--- Records for this exercise Enclosed Below ---

-- ==== Sys2Proof/Machine/RhaexRows.lean ====
section
/-!
DEFINITION. The instructions of the Rhaex cores, one meaning a row: each acts when the core runs and the instruction at its PC is the
one the row names (10_rhaex_cores R313 to R331).
-/
namespace Sys2Proof.Machine

/-! Control words. -/

/-- NOP. -/
def pickRNop (_core : Nat) (_s : State) (i : RIns) : Option (State → RM Flow) :=
  match i with | .nop => work id | _ => none

/-- Meaning of the row: the instruction, when it is the next one. -/
def execRNop (core : Nat) (s : State) : Host.Outcome State Fault Refusal := rowR core s (pickRNop core s)

/-- RTS (R326): the return address is read from X:(P7), and P7 rises by one. -/
def doRts (c : Nat) (s : State) : RM Flow :=
  let t := tD (s.core c)
  let p := s.rv c t (RC_P0 + 7)
  let cs := s.dev.coreCs c
  match dataRead c false (if cs then p % 2 ^ 16 else p) s with
  | .error e => .error e
  | .ok (v, s1) => branchTo c 1 true v (s1.rw c t (RC_P0 + 7) (wrapN (if cs then 16 else 24) (p + 1)))

/-- RTS. -/
def pickRRts (core : Nat) (_s : State) (i : RIns) : Option (State → RM Flow) :=
  match i with | .rts => some (doRts core) | _ => none

/-- Meaning of the row: the instruction, when it is the next one. -/
def execRRts (core : Nat) (s : State) : Host.Outcome State Fault Refusal := rowR core s (pickRRts core s)

/-- A return to the PC in a register, its SR restored once the delay slots are done (R328 to R330). -/
def doReturn (c kind a : Nat) (s : State) : RM Flow := .ok (.branch (pcAfter (s.dev.coreCs c) a 0) kind, s)

/-- RTI1 (R328). -/
def pickRRti1 (core : Nat) (_s : State) (i : RIns) : Option (State → RM Flow) :=
  match i with
  | .rti1 => some fun s => doReturn core 1 (s.rv core (tD (s.core core)) RC_SPC) s
  | _ => none

/-- Meaning of the row: the instruction, when it is the next one. -/
def execRRti1 (core : Nat) (s : State) : Host.Outcome State Fault Refusal := rowR core s (pickRRti1 core s)

/-- RTI2 (R329). -/
def pickRRti2 (core : Nat) (_s : State) (i : RIns) : Option (State → RM Flow) :=
  match i with
  | .rti2 => some fun s => doReturn core 2 (s.rv core (tD (s.core core)) RC_IPC2) s
  | _ => none

/-- Meaning of the row: the instruction, when it is the next one. -/
def execRRti2 (core : Nat) (s : State) : Host.Outcome State Fault Refusal := rowR core s (pickRRti2 core s)

/-- RTT (R330). -/
def pickRRtt (core : Nat) (_s : State) (i : RIns) : Option (State → RM Flow) :=
  match i with | .rtt => some fun s => doReturn core 3 (s.resumeAt core) s | _ => none

/-- Meaning of the row: the instruction, when it is the next one. -/
def execRRtt (core : Nat) (s : State) : Host.Outcome State Fault Refusal := rowR core s (pickRRtt core s)

/-- ENDDO (R321): the top entry of the loop stack is popped. -/
def popLoop (c : Nat) (s : State) : State :=
  let x := s.core c
  s.setCore c { x with ctx := { x.ctx with loops := x.ctx.loops.tail } }

/-- ENDDO. -/
def pickREnddo (core : Nat) (_s : State) (i : RIns) : Option (State → RM Flow) :=
  match i with | .enddo => work (popLoop core) | _ => none

/-- Meaning of the row: the instruction, when it is the next one. -/
def execREnddo (core : Nat) (s : State) : Host.Outcome State Fault Refusal := rowR core s (pickREnddo core s)

/-- SYNC (R310): it waits while a response to a posted write of the core is outstanding. -/
def pickRSync (core : Nat) (s : State) (i : RIns) : Option (State → RM Flow) :=
  match i with | .sync => if (s.core core).werr = 0 then work id else none | _ => none

/-- Meaning of the row: the instruction, when it is the next one. -/
def execRSync (core : Nat) (s : State) : Host.Outcome State Fault Refusal := rowR core s (pickRSync core s)

/-- WAIT: the core waits for an interrupt, or for its turn (R447). -/
def waitFor (c : Nat) (s : State) : State :=
  let x := s.core c
  s.setCore c { x with ctx := { x.ctx with waiting := true } }

/-- WAIT. -/
def pickRWait (core : Nat) (_s : State) (i : RIns) : Option (State → RM Flow) :=
  match i with | .wait => work (waitFor core) | _ => none

/-- Meaning of the row: the instruction, when it is the next one. -/
def execRWait (core : Nat) (s : State) : Host.Outcome State Fault Refusal := rowR core s (pickRWait core s)

/-- TRAP (Table 10.6): vector 5. -/
def pickRTrap (_core : Nat) (_s : State) (i : RIns) : Option (State → RM Flow) :=
  match i with | .trap => some fun s => .error (5, s) | _ => none

/-- Meaning of the row: the instruction, when it is the next one. -/
def execRTrap (core : Nat) (s : State) : Host.Outcome State Fault Refusal := rowR core s (pickRTrap core s)

/-- An illegal instruction takes vector 1 (R331). -/
def pickIllegalInstruction (_core : Nat) (_s : State) (i : RIns) : Option (State → RM Flow) :=
  match i with | .illegal => some fun s => .error (1, s) | _ => none

/-- Meaning of the row: the instruction, when it is the next one. -/
def execIllegalInstruction (core : Nat) (s : State) : Host.Outcome State Fault Refusal := rowR core s (pickIllegalInstruction core s)

/-! Branches. -/

/-- BRA. -/
def pickRBra (core : Nat) (_s : State) (i : RIns) : Option (State → RM Flow) :=
  match i with | .bra d => some fun s => branchTo core 1 true (s.dispTo core d) s | _ => none

/-- Meaning of the row: the instruction, when it is the next one. -/
def execRBra (core : Nat) (s : State) : Host.Outcome State Fault Refusal := rowR core s (pickRBra core s)

/-- BSR. -/
def pickRBsr (core : Nat) (_s : State) (i : RIns) : Option (State → RM Flow) :=
  match i with | .bsr d => some fun s => callTo core 1 (s.dispTo core d) s | _ => none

--- End of Enclosed Records for this exercise ---

▶ _Required action_:
Once the line with "def pickRBsr (core" is located in the data above, repeat it and every later line through the end, exactly.

▶ _Answer to this problem_:
def pickRBsr (core : Nat) (_s : State) (i : RIns) : Option (State → RM Flow) :=
  match i with | .bsr d => some fun s => callTo core 1 (s.dispTo core d) s | _ => none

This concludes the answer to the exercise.